## INSTRUCTIONS TO FOLLOW:
How many lines in the material below include the string "setReg"? Only the number should be given.

------ THE RECORDS ------

-- ==== Sys2Proof/Certificates/Slice0/Obligations.lean ====
section
/-! DEFINITION. The statements for the provers, one per numbered rule or group of rules of spec/, and the few shapes they are
written in. Nothing is proved here. -/

namespace Sys2Proof.Claims

open Sys2Proof Sys2Proof.Machine

/-- SF and ZF "set as usual" on the result (R31). -/
def AsUsual (f : Flags) (r : Word) : Prop := (f.SF = true ↔ r.msb = true) ∧ (f.ZF = true ↔ r = 0)

/-- The instruction answers a next state in which the place of `d` holds `value` of what it held, the flags are as `flags`
says of what it held and the new flags, EIP falls through, no free bit is drawn, and nothing else changes. -/
def Updates (i : Instr) (s : State) (d : Operand) (value : Word → Word → Prop) (flags : Word → Word → Flags → Prop) : Prop :=
  ∃ p t, placeOf s d = some p ∧ exec i s = .next t ∧
    value (s.content p) (t.content p) ∧ flags (s.content p) (t.content p) t.flags ∧
    t.pc = s.npc ∧ t.draws = s.draws ∧ OnlyWrites s t [p]

/-- The flags of Sub and Cmp (R134, R210) for DEST `a`, SRC `v` and the difference `r`: with `sn` the sign of the exact
-S64, OF says (sign of `a` is `sn` and sign of `r` is not) or SRC is MIN_INT. -/
def SubFlagRule (a v r : Word) (f : Flags) : Prop :=
  let sn := decide (0 - v.toInt < 0)
  (f.OF = true ↔ (a.msb = sn ∧ r.msb ≠ sn) ∨ v = 0x80000000#32) ∧ AsUsual f r

/-- A location (R97, R103). -/
def Location (o : Operand) : Prop := (∃ r, o = .reg r) ∨ ∃ i, o = .ind i

/-- Two memory operands (R101). -/
def BothMemory (a b : Operand) : Prop := (∃ i, a = .ind i) ∧ ∃ j, b = .ind j

/-- A shift amount (R102). -/
def Amount (a : Operand) : Prop := (∃ n, a = .imm n) ∨ a = .reg .ecx

/-- The index component is not ESP (R100). -/
def IndexNotEsp (i : Ind) : Prop := ∀ k, i.index ≠ some (.esp, k)

/-- If the operand is an Ind, it is as `ok` says. -/
def IfInd (ok : Ind → Prop) (o : Operand) : Prop := ∀ i, o = .ind i → ok i

/-- The restrictions of R104 on an instruction's operands, format by format, with `ok` for what is asked of every Ind. The
positions typed `reg`, `ind`, `cc` and `Label` (R105, R106) need none. -/
def MeetsFormat (ok : Ind → Prop) : Instr → Prop
  | .neg d | .not d | .pop d | .setb d _ => Location d ∧ IfInd ok d
  | .push s | .jmp s | .call s | .imul _ s => IfInd ok s
  | .add d s | .sub d s | .and d s | .or d s | .xor d s | .mov d s =>
    Location d ∧ ¬ BothMemory d s ∧ IfInd ok d ∧ IfInd ok s
  | .sar d a | .shl d a | .shr d a => Location d ∧ Amount a ∧ IfInd ok d
  | .lea _ i => ok i
  | .cmp a b => ¬ BothMemory a b ∧ IfInd ok a ∧ IfInd ok b
  | .ret | .j _ _ => True

/-- The terms of the ten formats of R104, row by row, with the restrictions of the table and R100. -/
def TermMeetsFormat (t : Term) : Prop :=
  t = ⟨"Ret", []⟩ ∨
  (∃ n d, n ∈ ["Neg", "Not", "Pop"] ∧ t = ⟨n, [.opnd d]⟩ ∧ Location d ∧ IfInd IndexNotEsp d) ∨
  (∃ n s, n ∈ ["Push", "Jmp", "Call"] ∧ t = ⟨n, [.opnd s]⟩ ∧ IfInd IndexNotEsp s) ∨
  (∃ n d s, n ∈ ["Add", "Sub", "And", "Or", "Xor", "Mov"] ∧ t = ⟨n, [.opnd d, .opnd s]⟩ ∧
    Location d ∧ ¬ BothMemory d s ∧ IfInd IndexNotEsp d ∧ IfInd IndexNotEsp s) ∨
  (∃ r s, t = ⟨"Imul", [.reg r, .opnd s]⟩ ∧ IfInd IndexNotEsp s) ∨
  (∃ n d a, n ∈ ["Sar", "Shl", "Shr"] ∧ t = ⟨n, [.opnd d, .opnd a]⟩ ∧ Location d ∧ Amount a ∧ IfInd IndexNotEsp d) ∨
  (∃ d c, t = ⟨"Setb", [.opnd d, .cc c]⟩ ∧ Location d ∧ IfInd IndexNotEsp d) ∨
  (∃ r i, t = ⟨"Lea", [.reg r, .ind i]⟩ ∧ IndexNotEsp i) ∨
  (∃ a b, t = ⟨"Cmp", [.opnd a, .opnd b]⟩ ∧ ¬ BothMemory a b ∧ IfInd IndexNotEsp a ∧ IfInd IndexNotEsp b) ∨
  (∃ c l, t = ⟨"J", [.cc c, .label l]⟩)

/-- The words that hold no data because instructions stand there: under `slots` every word of the instructions' slots (R67),
addresses modulo 2^32; under `starts` the addresses of `dom(Prog)` (R7, D9). -/
def CodeWord (e : Env) (a : Word) : Prop :=
  match e.codeExtent with
  | .slots => ∃ p ∈ e.prog, ∃ k, 4 * k < e.ilen ∧ a = p.1 + BitVec.ofNat 32 (4 * k)
  | .starts => ∃ p ∈ e.prog, a = p.1

/-- The three shifts. -/
def IsShift (i : Instr) (d a : Operand) : Prop := i = .sar d a ∨ i = .shl d a ∨ i = .shr d a

/-- The instructions that never write a flag (R29). -/
def keepsFlags : Instr → Bool
  | .not _ | .setb _ _ | .lea _ _ | .mov _ _ | .push _ | .pop _ | .jmp _ | .call _ | .ret | .j _ _ => true
  | .neg _ | .add _ _ | .sub _ _ | .imul _ _ | .and _ _ | .or _ _ | .xor _ _ => false
  | .sar _ _ | .shl _ _ | .shr _ _ | .cmp _ _ => false
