/-! ### Shift amounts (R170) -/

/-- What the amount of a shift can be: the operand, or its low five bits under `mask5`. -/
theorem shiftAmount_eq_next {s : State} {a : Operand} {n : Nat} :
    shiftAmount s a = .next n ↔
      ∃ w, val s a = .next w ∧
        ((w.toNat ≤ 31 ∧ n = w.toNat) ∨ (31 < w.toNat ∧ s.env.shiftAmt = .mask5 ∧ n = w.toNat % 32)) := by
  simp only [shiftAmount, andThen_eq_next]
  refine exists_congr fun w => and_congr_right fun _ => ?_
  by_cases h : w.toNat ≤ 31
  · simp [h, eq_comm, Nat.not_lt.mpr h]
  · cases hp : s.env.shiftAmt <;> simp [h, raise, eq_comm, Nat.lt_of_not_le h]

/-- The amount is always at most 31. -/
theorem shiftAmount_le {s : State} {a : Operand} {n : Nat} (h : shiftAmount s a = .next n) : n ≤ 31 := by
  obtain ⟨w, _, hn⟩ := shiftAmount_eq_next.mp h
  rcases hn with ⟨h1, hn⟩ | ⟨_, _, hn⟩
  · rw [hn]
    exact h1
  · rw [hn]
    have := Nat.mod_lt w.toNat (show 0 < 32 by decide)
    omega

/-- A well-formed amount never touches memory. -/
theorem operandFault_of_isAmount {a : Operand} (h : a.isAmount = true) (s : State) : operandFault s a = none := by
  cases a with
  | ind i => simp [Operand.isAmount] at h
  | imm n => rfl
  | lbl l => rfl
  | reg r => rfl

theorem shiftAmount_eq_fault {s : State} {a : Operand} {f : Fault} (ha : a.isAmount = true) :
    shiftAmount s a = .fault f ↔
      ∃ w, val s a = .next w ∧ 31 < w.toNat ∧ s.env.shiftAmt = .fault ∧ f = .shiftAmount w.toNat := by
  obtain ⟨w, hw⟩ := val_of_ok (operandFault_of_isAmount ha s)
  by_cases h : w.toNat ≤ 31
  · simp [shiftAmount, hw, h, Nat.not_lt.mpr h]
  · cases hp : s.env.shiftAmt <;> simp [shiftAmount, hw, h, hp, raise, eq_comm, Nat.lt_of_not_le h]

@[simp] theorem shiftAmount_ne_refused (s : State) (a : Operand) (q : Refusal) : shiftAmount s a ≠ .refused q := by
  simp only [shiftAmount, ne_eq, andThen_eq_refused]
  rintro (h | ⟨w, _, h⟩)
  · exact val_ne_refused s a q h
  · split at h
    · simp at h
    · split at h <;> simp at h

/-! ### The stack (R76) -/

/-- What a push answers: the word stored below ESP and ESP moved onto it, or the store's fault. -/
theorem pushWord_eq_next {s t : State} {v : Word} :
    s.pushWord v = .next t ↔
      s.env.accessFault s.pushAddr = none ∧
        t = (s.withMem (s.mem.writeWord s.pushAddr.toNat v)).setReg .esp s.pushAddr := by
  simp only [State.pushWord, andThen_eq_next, memWrite_eq_next]
  constructor
  · rintro ⟨u, ⟨h, rfl⟩, ht⟩
    exact ⟨h, by simpa using ht.symm⟩
  · rintro ⟨h, rfl⟩
    exact ⟨_, ⟨h, rfl⟩, rfl⟩

theorem pushWord_eq_fault {s : State} {v : Word} {f : Fault} :
    s.pushWord v = .fault f ↔ s.env.accessFault s.pushAddr = some f := by
  cases h : s.env.accessFault s.pushAddr <;> simp [State.pushWord, State.memWrite, h]

@[simp] theorem pushWord_ne_refused (s : State) (v : Word) (q : Refusal) : s.pushWord v ≠ .refused q := by
  cases h : s.env.accessFault s.pushAddr <;> simp [State.pushWord, State.memWrite, h]

/-! ### The fetch (R26) -/

theorem fetch_eq_next {s : State} {i : Instr} :
    s.fetch = .next i ↔ s.pc ≠ s.env.exitAddr ∧ s.env.instrAt s.pc = some i := by
  simp only [State.fetch]
  by_cases h : s.pc = s.env.exitAddr
  · simp [h]
  · cases h' : s.env.instrAt s.pc <;> simp [h]

theorem fetch_eq_fault {s : State} {f : Fault} :
    s.fetch = .fault f ↔ s.pc ≠ s.env.exitAddr ∧ s.env.instrAt s.pc = none ∧ f = .noInstruction s.pc := by
  simp only [State.fetch]
  by_cases h : s.pc = s.env.exitAddr
  · simp [h]
  · cases h' : s.env.instrAt s.pc <;> simp [h, raise, eq_comm]

theorem fetch_eq_refused {s : State} {q : Refusal} :
    s.fetch = .refused q ↔ s.pc = s.env.exitAddr ∧ q = .runEnded := by
  simp only [State.fetch]
  by_cases h : s.pc = s.env.exitAddr
  · simp [h, eq_comm]
  · cases h' : s.env.instrAt s.pc <;> simp [h]

/-- A step answers a next state exactly when it fetches an instruction and that instruction does. -/
theorem step_eq_next {s t : State} :
    step s = .next t ↔ s.pc ≠ s.env.exitAddr ∧ ∃ i, s.env.instrAt s.pc = some i ∧ exec i s = .next t := by
  simp only [step]
  rw [show andThen s.fetch (fun i => exec i s) = .next t ↔ _ from andThen_eq_next]
  simp only [fetch_eq_next]
  constructor
  · rintro ⟨i, ⟨h1, h2⟩, h3⟩
    exact ⟨h1, i, h2, h3⟩
  · rintro ⟨h1, i, h2, h3⟩
    exact ⟨i, ⟨h1, h2⟩, h3⟩

end Sys2Proof.Machine
end

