-- ==== Sys2Proof/Tests/Slice0.lean ====
section
/-! SUPPORT. The model's own tests: one ill-formed term per static check, every constructor's term written out from R91 and
R111, one or two steps per instruction with results taken from spec/95_test_vectors.md, and a witness for every statement
that has hypotheses. -/

namespace Sys2Proof.Tests

open Sys2Proof Sys2Proof.Machine Sys2Proof.Claims

/-! ### Helpers -/

/-- What `f` reads in the state answered, if one was. -/
def probe {α : Type} (r : Result State) (f : State → α) : Option α :=
  match r with
  | .next t => some (f t)
  | .fault _ => none
  | .refused _ => none

/-- The fault answered, if one was. -/
def faultOf {α : Type} (r : Result α) : Option Fault :=
  match r with
  | .fault f => some f
  | .next _ => none
  | .refused _ => none

/-- The refusal answered, if one was. -/
def refusalOf {α : Type} (r : Result α) : Option Refusal :=
  match r with
  | .refused q => some q
  | .next _ => none
  | .fault _ => none

/-- The decoder's error, if it refused. -/
def errorOf (r : Except DecodeError Instr) : Option DecodeError :=
  match r with
  | .error e => some e
  | .ok _ => none

def arr : Label := ⟨"arr"⟩
def fact : Label := ⟨"fact"⟩
def done : Label := ⟨"done"⟩
def nowhere : Label := ⟨"nowhere"⟩

/-- Indirect addresses by their parts. -/
def atReg (r : Reg) : Ind := ⟨some r, none, none⟩
def atDisp (r : Reg) (n : Word) : Ind := ⟨some r, none, some (.imm n)⟩
def scaled (b : Option Reg) (r : Reg) (k : Word) (d : Option Disp) : Ind := ⟨b, some (r, k), d⟩

/-- The parameters of spec/95_test_vectors.md section 2: eight instructions from 0x1000 on, and its labels. -/
def env0 : Env :=
  { Env.reset with
    prog := [(0x1000#32, .ret), (0x1004#32, .ret), (0x1008#32, .ret), (0x100c#32, .ret), (0x1010#32, .ret),
      (0x1014#32, .ret), (0x1018#32, .ret), (0x101c#32, .ret)]
    lbl := [(arr, 0x2000#32), (fact, 0x1010#32), (done, 0x101c#32)] }

/-- The state the tests start from. -/
def s0 : State := { State.reset with env := env0 }

def withEsp (a : Word) : State := s0.setReg .esp a
def withEax (v : Word) : State := s0.setReg .eax v
def put (s : State) (a v : Word) : State := s.withMem (s.mem.writeWord a.toNat v)
def setFlags (s : State) (o g z : Bool) : State := s.withFlags { OF := o, SF := g, ZF := z }
def under (p : EspOperandPolicy) (s : State) : State := { s with env := { s.env with espOperand := p } }
def mask5 (s : State) : State := { s with env := { s.env with shiftAmt := .mask5 } }
def assign (s : State) : State := { s with env := { s.env with shlOf := .assign } }
def placed (i : Instr) : State := s0.withInstr i
def flagsOf (s : State) : Bool × Bool × Bool := (s.flags.OF, s.flags.SF, s.flags.ZF)
def wordAt (a : Word) (s : State) : Word := s.mem.readWord a.toNat

/-! ### WellFormed smoke: an ill-formed term for each check, each with its nearest accepted neighbour (95 section 2.14) -/

theorem test_wf_index_esp :
    (Instr.lea .eax (scaled none .esp 1 none)).illFormed? = some .indexEsp ∧
    (Instr.mov (.reg .eax) (.ind (scaled (some .esp) .eax 4 none))).illFormed? = none := by decide

theorem test_wf_index_esp_each_position :
    (Instr.neg (.ind (scaled none .esp 0 none))).illFormed? = some .indexEsp ∧
    (Instr.push (.ind (scaled none .esp 4 none))).illFormed? = some .indexEsp ∧
    (Instr.add (.reg .eax) (.ind (scaled none .esp 4 none))).illFormed? = some .indexEsp ∧
    (Instr.add (.ind (scaled none .esp 4 none)) (.reg .eax)).illFormed? = some .indexEsp ∧
    (Instr.shl (.ind (scaled none .esp 4 none)) (.imm 1)).illFormed? = some .indexEsp ∧
    (Instr.cmp (.imm 1) (.ind (scaled none .esp 4 none))).illFormed? = some .indexEsp := by decide

theorem test_wf_two_memory :
    (Instr.mov (.ind (atReg .eax)) (.ind (atReg .ebx))).illFormed? = some .twoMemory ∧
    (Instr.cmp (.ind (atReg .eax)) (.ind (atReg .ebx))).illFormed? = some .twoMemory ∧
    (Instr.cmp (.imm 1) (.imm 2)).illFormed? = none := by decide

theorem test_wf_shift_amount :
    (Instr.sar (.reg .eax) (.reg .ebx)).illFormed? = some .shiftAmountForm ∧
    (Instr.shl (.reg .eax) (.ind (atReg .ebx))).illFormed? = some .shiftAmountForm ∧
    (Instr.shr (.reg .eax) (.lbl arr)).illFormed? = some .shiftAmountForm ∧
    (Instr.sar (.reg .ecx) (.reg .ecx)).illFormed? = none ∧
    (Instr.shl (.ind (atReg .ecx)) (.reg .ecx)).illFormed? = none := by decide

theorem test_wf_dest_not_location :
    (Instr.add (.imm 1) (.reg .eax)).illFormed? = some .destNotLocation ∧
    (Instr.pop (.imm 3)).illFormed? = some .destNotLocation ∧
    (Instr.pop (.lbl arr)).illFormed? = some .destNotLocation ∧
    (Instr.setb (.imm 0) .eq).illFormed? = some .destNotLocation ∧
    (Instr.sar (.imm 0) (.imm 1)).illFormed? = some .destNotLocation := by decide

------

## REPLY:
3